Stored data:
________________________

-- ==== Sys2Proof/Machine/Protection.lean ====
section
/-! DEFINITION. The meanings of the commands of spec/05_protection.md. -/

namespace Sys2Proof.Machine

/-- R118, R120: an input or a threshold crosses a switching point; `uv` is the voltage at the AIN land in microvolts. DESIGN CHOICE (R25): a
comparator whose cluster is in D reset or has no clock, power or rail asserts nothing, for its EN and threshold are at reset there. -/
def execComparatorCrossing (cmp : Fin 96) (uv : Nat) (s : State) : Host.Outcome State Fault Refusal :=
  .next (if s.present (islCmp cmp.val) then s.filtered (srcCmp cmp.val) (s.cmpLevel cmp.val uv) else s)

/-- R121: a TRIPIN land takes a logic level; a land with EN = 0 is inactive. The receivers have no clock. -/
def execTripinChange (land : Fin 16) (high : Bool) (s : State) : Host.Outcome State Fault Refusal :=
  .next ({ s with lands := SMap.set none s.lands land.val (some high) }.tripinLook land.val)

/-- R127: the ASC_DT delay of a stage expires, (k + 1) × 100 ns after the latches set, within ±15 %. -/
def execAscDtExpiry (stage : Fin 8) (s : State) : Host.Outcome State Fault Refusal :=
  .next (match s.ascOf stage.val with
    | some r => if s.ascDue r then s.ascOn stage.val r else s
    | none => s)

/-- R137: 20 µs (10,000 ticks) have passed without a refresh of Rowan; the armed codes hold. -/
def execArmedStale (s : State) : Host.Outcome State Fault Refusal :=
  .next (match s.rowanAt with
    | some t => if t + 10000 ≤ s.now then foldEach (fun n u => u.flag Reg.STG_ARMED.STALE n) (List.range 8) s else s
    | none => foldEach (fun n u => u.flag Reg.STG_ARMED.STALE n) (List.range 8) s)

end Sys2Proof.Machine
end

________________________

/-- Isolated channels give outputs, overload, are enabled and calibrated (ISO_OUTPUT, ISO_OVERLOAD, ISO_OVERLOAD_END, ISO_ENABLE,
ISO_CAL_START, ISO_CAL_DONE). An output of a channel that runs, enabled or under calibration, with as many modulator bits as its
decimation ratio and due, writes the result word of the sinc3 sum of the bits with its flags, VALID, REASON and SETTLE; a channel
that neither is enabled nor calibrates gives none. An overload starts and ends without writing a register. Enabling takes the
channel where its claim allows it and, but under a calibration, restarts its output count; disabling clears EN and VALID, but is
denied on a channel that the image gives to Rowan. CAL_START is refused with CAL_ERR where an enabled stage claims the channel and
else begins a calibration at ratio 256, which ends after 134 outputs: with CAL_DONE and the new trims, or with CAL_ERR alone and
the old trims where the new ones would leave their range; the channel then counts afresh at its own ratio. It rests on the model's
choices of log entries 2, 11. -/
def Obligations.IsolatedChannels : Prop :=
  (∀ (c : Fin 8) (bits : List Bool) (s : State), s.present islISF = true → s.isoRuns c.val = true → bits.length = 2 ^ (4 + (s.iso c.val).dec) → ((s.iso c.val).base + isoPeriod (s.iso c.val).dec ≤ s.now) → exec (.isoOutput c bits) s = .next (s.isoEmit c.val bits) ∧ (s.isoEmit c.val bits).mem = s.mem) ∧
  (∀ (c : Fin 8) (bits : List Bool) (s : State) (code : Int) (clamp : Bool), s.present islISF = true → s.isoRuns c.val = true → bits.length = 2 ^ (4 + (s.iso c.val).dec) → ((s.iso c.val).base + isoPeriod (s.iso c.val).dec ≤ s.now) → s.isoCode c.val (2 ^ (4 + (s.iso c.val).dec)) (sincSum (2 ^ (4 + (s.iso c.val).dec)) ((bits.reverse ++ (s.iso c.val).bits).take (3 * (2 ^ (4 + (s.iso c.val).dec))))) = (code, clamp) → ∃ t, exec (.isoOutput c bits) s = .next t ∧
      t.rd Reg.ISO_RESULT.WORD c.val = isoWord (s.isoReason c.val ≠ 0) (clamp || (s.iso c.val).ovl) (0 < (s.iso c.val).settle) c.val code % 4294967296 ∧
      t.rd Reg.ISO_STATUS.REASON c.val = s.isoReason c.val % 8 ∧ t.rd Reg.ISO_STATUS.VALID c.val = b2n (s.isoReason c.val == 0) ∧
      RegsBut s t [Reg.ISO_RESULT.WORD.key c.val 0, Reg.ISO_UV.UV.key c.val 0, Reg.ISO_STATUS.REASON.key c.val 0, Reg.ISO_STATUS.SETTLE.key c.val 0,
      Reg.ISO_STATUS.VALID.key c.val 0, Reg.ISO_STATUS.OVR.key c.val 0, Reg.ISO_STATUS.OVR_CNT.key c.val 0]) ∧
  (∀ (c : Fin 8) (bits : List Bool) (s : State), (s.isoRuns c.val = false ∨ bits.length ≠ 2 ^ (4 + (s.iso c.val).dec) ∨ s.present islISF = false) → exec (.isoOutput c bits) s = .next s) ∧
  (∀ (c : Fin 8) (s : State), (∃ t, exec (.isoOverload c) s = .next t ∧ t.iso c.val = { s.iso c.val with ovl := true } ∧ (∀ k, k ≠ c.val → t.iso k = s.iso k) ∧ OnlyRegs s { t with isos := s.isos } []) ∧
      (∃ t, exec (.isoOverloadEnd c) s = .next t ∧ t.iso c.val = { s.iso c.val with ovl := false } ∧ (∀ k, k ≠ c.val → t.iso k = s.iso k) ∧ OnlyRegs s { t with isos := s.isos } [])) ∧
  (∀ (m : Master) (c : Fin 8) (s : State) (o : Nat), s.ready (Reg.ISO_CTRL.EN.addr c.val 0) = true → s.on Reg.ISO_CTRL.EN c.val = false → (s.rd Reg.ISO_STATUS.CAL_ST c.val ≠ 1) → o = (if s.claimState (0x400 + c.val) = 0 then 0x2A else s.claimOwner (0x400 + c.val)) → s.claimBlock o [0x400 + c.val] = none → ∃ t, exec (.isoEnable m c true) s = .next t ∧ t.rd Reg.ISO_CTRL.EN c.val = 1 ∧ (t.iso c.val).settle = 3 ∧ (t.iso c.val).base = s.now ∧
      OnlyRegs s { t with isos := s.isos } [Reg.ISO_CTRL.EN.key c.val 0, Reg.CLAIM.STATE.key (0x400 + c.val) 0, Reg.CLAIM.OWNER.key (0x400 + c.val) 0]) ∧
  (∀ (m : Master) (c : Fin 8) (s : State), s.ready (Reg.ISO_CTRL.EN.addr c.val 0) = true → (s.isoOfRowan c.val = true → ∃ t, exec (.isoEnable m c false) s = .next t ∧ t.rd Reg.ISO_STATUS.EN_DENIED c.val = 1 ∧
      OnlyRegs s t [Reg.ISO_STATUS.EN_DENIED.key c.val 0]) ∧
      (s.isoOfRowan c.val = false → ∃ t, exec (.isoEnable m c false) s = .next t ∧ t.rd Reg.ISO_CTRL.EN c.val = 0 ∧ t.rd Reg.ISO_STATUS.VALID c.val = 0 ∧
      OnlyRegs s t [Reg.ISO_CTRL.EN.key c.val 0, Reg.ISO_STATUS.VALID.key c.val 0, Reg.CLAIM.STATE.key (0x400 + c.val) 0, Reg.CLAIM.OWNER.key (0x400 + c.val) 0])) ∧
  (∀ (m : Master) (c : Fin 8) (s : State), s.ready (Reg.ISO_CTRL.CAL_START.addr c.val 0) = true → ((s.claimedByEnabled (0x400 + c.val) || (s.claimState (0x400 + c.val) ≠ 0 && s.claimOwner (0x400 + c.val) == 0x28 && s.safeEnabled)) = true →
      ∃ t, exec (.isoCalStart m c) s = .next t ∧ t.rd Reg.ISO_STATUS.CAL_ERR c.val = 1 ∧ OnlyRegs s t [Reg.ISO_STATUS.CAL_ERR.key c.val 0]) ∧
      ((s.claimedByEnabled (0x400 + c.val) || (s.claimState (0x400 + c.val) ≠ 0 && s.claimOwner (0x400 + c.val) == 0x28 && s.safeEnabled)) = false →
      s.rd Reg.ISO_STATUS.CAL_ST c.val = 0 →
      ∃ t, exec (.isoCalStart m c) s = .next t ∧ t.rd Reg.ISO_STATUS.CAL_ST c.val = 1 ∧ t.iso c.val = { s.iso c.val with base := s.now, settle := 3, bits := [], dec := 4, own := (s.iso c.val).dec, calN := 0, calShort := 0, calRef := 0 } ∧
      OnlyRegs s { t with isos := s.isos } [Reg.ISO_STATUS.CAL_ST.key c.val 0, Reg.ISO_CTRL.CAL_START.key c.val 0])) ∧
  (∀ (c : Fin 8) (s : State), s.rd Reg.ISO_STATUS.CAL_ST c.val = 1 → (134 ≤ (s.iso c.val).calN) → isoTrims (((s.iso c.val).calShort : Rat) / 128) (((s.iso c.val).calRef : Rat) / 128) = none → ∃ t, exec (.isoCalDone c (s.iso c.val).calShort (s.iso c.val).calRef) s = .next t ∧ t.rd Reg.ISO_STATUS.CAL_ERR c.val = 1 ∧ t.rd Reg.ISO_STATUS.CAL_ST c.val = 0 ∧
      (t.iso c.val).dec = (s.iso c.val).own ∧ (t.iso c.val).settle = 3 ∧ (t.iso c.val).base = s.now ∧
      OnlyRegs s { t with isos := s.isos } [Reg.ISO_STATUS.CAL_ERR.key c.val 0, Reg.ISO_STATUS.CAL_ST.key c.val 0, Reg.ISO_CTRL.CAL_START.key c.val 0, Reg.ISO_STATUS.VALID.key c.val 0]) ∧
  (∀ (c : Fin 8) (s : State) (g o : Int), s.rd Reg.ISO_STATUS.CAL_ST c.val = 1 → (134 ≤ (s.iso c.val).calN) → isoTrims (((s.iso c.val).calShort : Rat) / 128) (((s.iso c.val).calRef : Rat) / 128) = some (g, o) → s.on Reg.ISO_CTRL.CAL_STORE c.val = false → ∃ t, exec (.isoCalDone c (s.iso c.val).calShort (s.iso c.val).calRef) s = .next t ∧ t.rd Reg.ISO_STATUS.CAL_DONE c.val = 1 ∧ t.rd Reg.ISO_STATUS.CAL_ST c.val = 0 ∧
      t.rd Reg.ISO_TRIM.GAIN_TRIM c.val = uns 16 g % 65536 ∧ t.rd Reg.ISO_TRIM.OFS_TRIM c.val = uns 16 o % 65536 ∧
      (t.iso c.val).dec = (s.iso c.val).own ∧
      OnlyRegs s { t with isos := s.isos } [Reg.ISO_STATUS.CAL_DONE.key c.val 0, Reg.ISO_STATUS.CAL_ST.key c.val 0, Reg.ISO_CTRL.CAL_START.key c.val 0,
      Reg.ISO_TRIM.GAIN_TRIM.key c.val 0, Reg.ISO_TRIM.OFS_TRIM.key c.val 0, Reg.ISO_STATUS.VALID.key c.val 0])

________________________

Aim of the task -> Will you return exactly the lines above from the one with "-- ==== Sys2Proof/Machine/Protection.lean" down to the one with "comparator whose cluster", counting both as part of the range?

Answer space ->
-- ==== Sys2Proof/Machine/Protection.lean ====
section
/-! DEFINITION. The meanings of the commands of spec/05_protection.md. -/

namespace Sys2Proof.Machine

/-- R118, R120: an input or a threshold crosses a switching point; `uv` is the voltage at the AIN land in microvolts. DESIGN CHOICE (R25): a
comparator whose cluster is in D reset or has no clock, power or rail asserts nothing, for its EN and threshold are at reset there. -/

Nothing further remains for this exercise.